Business chairs company coworking

Most newcomers to SEI sense a real uniqueness here. They suddenly don’t feel the competition present in most company cultures. Sometimes it takes a while for them to drop their guard and feel the camaraderie here, camaraderie not present in many other places. They feel like we’re all working toward a common goal. Why is that?

One Common Goal

On a regular basis, all of the SEI consultants within an LOC get together for a staff meeting. It’s a fun gathering where we get the opportunity to see one another and to discuss what is going on at each account, our recruiting pipeline, and the sales pipeline. In addition to the regular things that might go on at a staff meeting, once a quarter, we review our numbers. What numbers would a private company want to share with its employees? At SEI, it’s all of them – Revenue, Expenses, Labor, and the bottom line – Net Income. Why would a private company divulge so much information to its employees? Quite simply, because many of the employees are also owners of the company.

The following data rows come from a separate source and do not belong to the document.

-- ==== Sys2Proof/Tests/Slice0.lean ====
section
/-! SUPPORT. Tests on the vectors of spec/95_test_vectors.md, on words written out from the spec's formats, and a witness for
the hypotheses of every statement that has some. Every expected value is the spec's. -/

open Sys2Proof Sys2Proof.Machine

namespace Sys2Proof.Tests

/-! ## Helpers -/

/-- The launch of 95_test_vectors.md's conventions: EL1, Non-secure, the extension enabled; `pc` is 0x1000, some V registers
hold a value. -/
def stV (regs : List (Nat × Quad)) : State :=
  let s : State := { State.reset with
    pc := 0x1000, pstate := { PState.reset with el := .el1 }, params := { Params.reset with secure := false } }
  regs.foldl (fun s r => s.writeV r.1 r.2) s

/-- The same launch with nothing in the V registers. -/
def st : State := stV []

/-- The same launch at another Exception level. -/
def State.atEl (s : State) (el : EL) : State := { s with pstate := { s.pstate with el := el } }

/-- The same launch with other parameters. -/
def State.withParams (s : State) (f : Params → Params) : State := { s with params := f s.params }

/-- The extension disabled at reset. -/
def State.disabled (s : State) : State := State.withParams s (fun p => { p with cryptodisableAtReset := true })

/-- The UNDEFINED exception goes to its handler. -/
def State.handled (s : State) : State := State.withParams s (fun p => { p with undefinedOutcome := .entersHandler })

/-- One step on a word placed at the program counter. -/
def stepOn (s : State) (w : InstrWord) : Result := step (s.withFetchWord 32 w.toNat)

/-- V register `i` after a step that completes. -/
def vAfter (r : Result) (i : Nat) : Option Quad :=
  match r with
  | .next t => some (t.readV i)
  | _ => none

/-- X register `i` and the program counter after a step that completes. -/
def xAfter (r : Result) (i : Nat) : Option (Word × Word) :=
  match r with
  | .next t => some (t.readX i, t.pc)
  | _ => none

/-- Whether a result is a next state. -/
def completes : Result → Bool
  | .next _ => true
  | _ => false

/-- Whether a result is a refusal of a word that matches no row. -/
def refusedOutside : Result → Bool
  | .refused (.outsideSpec (.outside _) _) => true
  | _ => false

/-- The fault a result is, if it is one. -/
def faultOf : Result → Option Fault
  | .fault r => some r
  | _ => none

/-- The refusal a result is, if it is one. -/
def refusalOf : Result → Option Refusal
  | .refused r => some r
  | _ => none

/-- Whether a step on this word ends in the fault R159 names, with this cause. -/
def faultsWith (info : UndefinedInfo) (s : State) (w : InstrWord) : Bool :=
  faultOf (stepOn s w) == some (.undefined info s.pc w)

/-- The vector with `Byte(x, i) = i` of Part 4. -/
def byteRamp : Quad := 0x0f0e0d0c0b0a09080706050403020100#128

def ones : Quad := 0xffffffffffffffffffffffffffffffff#128

/-! ## Well-formedness: each operand of each constructor is checked -/

theorem test_wf_one_register :
    (Instr.mrsIdAa64isar0 32).WellFormed = false ∧ (Instr.mrsIdIsar5 32).WellFormed = false ∧
    (Instr.mrsIdAa64isar0 31).WellFormed = true ∧ (Instr.mrsIdIsar5 31).WellFormed = true := by decide

theorem test_wf_two_registers :
    ∀ mk ∈ [Instr.aese, Instr.aesd, Instr.aesmc, Instr.aesimc, Instr.sha1h, Instr.sha1su1, Instr.sha256su0],
      (mk 32 0).WellFormed = false ∧ (mk 0 32).WellFormed = false ∧ (mk 31 31).WellFormed = true := by decide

Through our Stock Incentive Program, employees are transferred ownership in the company upon the company reaching financial milestones. We’re not talking about just some smoke-and-mirrors profit sharing program; SEI employees have the opportunity to participate in the ownership of their company – and a substantial portion of the company’s profits flow back to the employee-owners. The remaining portions of the company’s profits are distributed in a transparent manner as profit sharing to all eligible employees, not just the employee-owners. This gives most employees the opportunity to participate in the financial success of the company.

Employee Ownership Culture

This raises the question of why would the founder of a private company give his company away to its employees? In a word: growth. Creating a culture of employee ownership changes the way you think about work and your career. It motivates you. It makes you committed. It creates a company full of people that want to grow and improve. It makes you think about the decisions the company makes, and fosters input into those decisions. It makes you think about collaboration and how you can better help your colleagues be successful in their engagements. It makes you get involved in the recruiting process and attract other quality consultants who are not only good at what they do professionally, but also share similar business values and vision.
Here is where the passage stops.